* Problem statement: Give the lines again, unchanged, starting with the line containing "s.d = t.d ∧ s.rst" and ending with the last line of the data below.
---
-- ==== Sys2Proof/Safety.lean ====
section
/-! DEFINITION. The terms claims are stated in: the invariant of reachable states (10_state.md R32), what the streams
of a run say (41_encoder.md R101, 42_decoder.md R122), the end of a run (70_reset_and_hazards.md R182) and schedules
that finish a message (R177). -/

namespace Sys2Proof.Machine

/-- R32 (a), (e) and (f) for the encoder; (f) holds by the type of an `ESYM`. The shapes are those of R30. -/
def Encoder.Inv (u : Encoder) : Prop :=
  (u.have_ = false → u.hold = 0) ∧
  (u.oq = [] ∨ (∃ a b c, u.oq = [.esym a, .esym b, .esym c]) ∨ (∃ a b, u.oq = [.esym a, .esym b]) ∨
    (∃ a, u.oq = [.esym a]) ∨ (∃ a b, u.oq = [.esym a, .esym b, .edone]) ∨ (∃ a, u.oq = [.esym a, .edone]) ∨
    u.oq = [.edone])

/-- A `DDONE` token of either status (R30 writes `DDONE` for both). -/
def DOToken.isDone : DOToken → Bool
  | .dbyte _ => false
  | .ddoneOk | .ddoneErr => true

/-- R32 (c), (d) and (e) for the decoder; (b) holds by the type of `D.cnt`. The shapes are those of R30. -/
def Decoder.Inv (u : Decoder) : Prop :=
  (u.cnt = 0 → u.acc = 0) ∧ (u.cnt = 1 → u.acc.toNat ≤ 44) ∧ (u.cnt = 2 → u.acc.toNat ≤ 2024) ∧
  (u.err = true → u.cnt = 0 ∧ u.acc = 0) ∧
  (u.oq = [] ∨ (∃ a b, u.oq = [.dbyte a, .dbyte b]) ∨ (∃ a, u.oq = [.dbyte a]) ∨
    (∃ a t, u.oq = [.dbyte a, t] ∧ t.isDone = true) ∨ (∃ t, u.oq = [t] ∧ t.isDone = true))

/-- The invariant of reachable states: R32 of both units, and the units held idle while `rst` is asserted (R72,
R170). -/
def State.Inv (s : State) : Prop :=
  s.e.Inv ∧ s.d.Inv ∧ (s.rst = true → s.e = Encoder.idle ∧ s.d = Decoder.idle)

/-- What the encoder's streams say at every moment (R54 (a), (b), R101): the words that have left, then those in the
queue, are the answers to the closed messages in order and the symbols of the complete pairs of the open one; and the
registers hold the odd byte of the open message, if there is one (R22). -/
def State.EncoderTracks (s : State) : Prop :=
  s.trace.eo ++ s.e.oq.map EOToken.word =
    (messages s.trace.ei).flatMap encoderAnswer ++
      (encodePairs (openMessage s.trace.ei)).map (fun y => encode (.esym y.code)) ∧
  s.e.have_ = decide ((openMessage s.trace.ei).length % 2 = 1) ∧
  s.e.hold = (if (openMessage s.trace.ei).length % 2 = 1 then (openMessage s.trace.ei).getLastD 0 else 0)

/-- The value the indices of an incomplete group spell (R23, R112). -/
def groupValue : List Index → Nat
  | [] => 0
  | [c] => c.val
  | c :: d :: _ => pairValue c.val d

/-- What the decoder's streams say at every moment (R54 (a), (b), R122): the answers to the closed messages in order,
then the bytes of the good triples of the open one; and the registers hold its incomplete group, or the error
flag. -/
def State.DecoderTracks (s : State) : Prop :=
  s.trace.dO ++ s.d.oq.map DOToken.word =
    (messages s.trace.di).flatMap decoderAnswer ++
      (decodeScan (openMessage s.trace.di)).1.map (fun b => encode (.dbyte b)) ∧
  match (decodeScan (openMessage s.trace.di)).2 with
  | none => s.d.err = true ∧ s.d.cnt = 0 ∧ s.d.acc = 0
  | some g => s.d.err = false ∧ s.d.cnt.val = g.length ∧ s.d.acc = BitVec.ofNat 17 (groupValue g)

/-- A machine right after reset whose environment has `ei` and `di` to offer and takes the turns `sched`: the
beginning of every run (R171, R101, R122). -/
def State.start (ei di : List Token) (sched : List Turn) : State :=
  { State.reset with ei := ei, di := di, sched := sched }

/-- The end of a run (R182): every token accepted, the last one accepted on each used port an END, both queues
empty. DESIGN CHOICE (log 15): R182 and D26 say nothing about a run cut by reset; here it is judged by what has
happened since the last reset alone, so a message cut by `RESET` does not keep a run from being over. -/
def State.RunOver (s : State) : Prop :=
  s.ei = [] ∧ s.di = [] ∧ openMessage s.trace.ei = [] ∧ openMessage s.trace.di = [] ∧ s.e.oq = [] ∧ s.d.oq = []

/-- Everything the producer offered on `EI` since the machine was built and still offers, oldest first (R44,
R176). -/
def State.allEI (s : State) : List Token :=
  s.past.flatMap Trace.ei ++ s.trace.ei ++ s.ei

/-- The same for `DI`. -/
def State.allDI (s : State) : List Token :=
  s.past.flatMap Trace.di ++ s.trace.di ++ s.di

/-- Two states that agree on everything the encoder and its ports are (R139). -/
def State.sameEncoderSide (s t : State) : Prop :=
  s.e = t.e ∧ s.rst = t.rst ∧ s.ei = t.ei ∧ s.trace.ei = t.trace.ei ∧ s.trace.eo = t.trace.eo

/-- Two states that agree on everything the decoder and its ports are (R139). -/
def State.sameDecoderSide (s t : State) : Prop :=
  s.d = t.d ∧ s.rst = t.rst ∧ s.di = t.di ∧ s.trace.di = t.trace.di ∧ s.trace.dO = t.trace.dO

/-- The turns that finish an encoder message of the given bytes with no turn to spare: each token's `ACCEPT` and then
an `EMIT` for each output token it causes (R177). -/
def encoderTurns : List Byte → List Turn
  | [] => [.encAccept, .encEmit]
  | [_] => [.encAccept, .encAccept, .encEmit, .encEmit, .encEmit]
  | _ :: _ :: rest => [.encAccept, .encAccept, .encEmit, .encEmit, .encEmit] ++ encoderTurns rest

/-- A schedule for a decoder message of `m` characters: after each token's `ACCEPT` two `EMIT` turns, the most it can
need (R177, R7 `DOQ_DEPTH`). A turn whose step is not enabled changes nothing. -/
def decoderTurns (m : Nat) : List Turn :=
  (List.replicate (m + 1) [Turn.decAccept, .decEmit, .decEmit]).flatten

end Sys2Proof.Machine
end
---
* Response:
  s.d = t.d ∧ s.rst = t.rst ∧ s.di = t.di ∧ s.trace.di = t.trace.di ∧ s.trace.dO = t.trace.dO

/-- The turns that finish an encoder message of the given bytes with no turn to spare: each token's `ACCEPT` and then
an `EMIT` for each output token it causes (R177). -/
def encoderTurns : List Byte → List Turn
  | [] => [.encAccept, .encEmit]
  | [_] => [.encAccept, .encAccept, .encEmit, .encEmit, .encEmit]
  | _ :: _ :: rest => [.encAccept, .encAccept, .encEmit, .encEmit, .encEmit] ++ encoderTurns rest

/-- A schedule for a decoder message of `m` characters: after each token's `ACCEPT` two `EMIT` turns, the most it can
need (R177, R7 `DOQ_DEPTH`). A turn whose step is not enabled changes nothing. -/
def decoderTurns (m : Nat) : List Turn :=
  (List.replicate (m + 1) [Turn.decAccept, .decEmit, .decEmit]).flatten

end Sys2Proof.Machine
end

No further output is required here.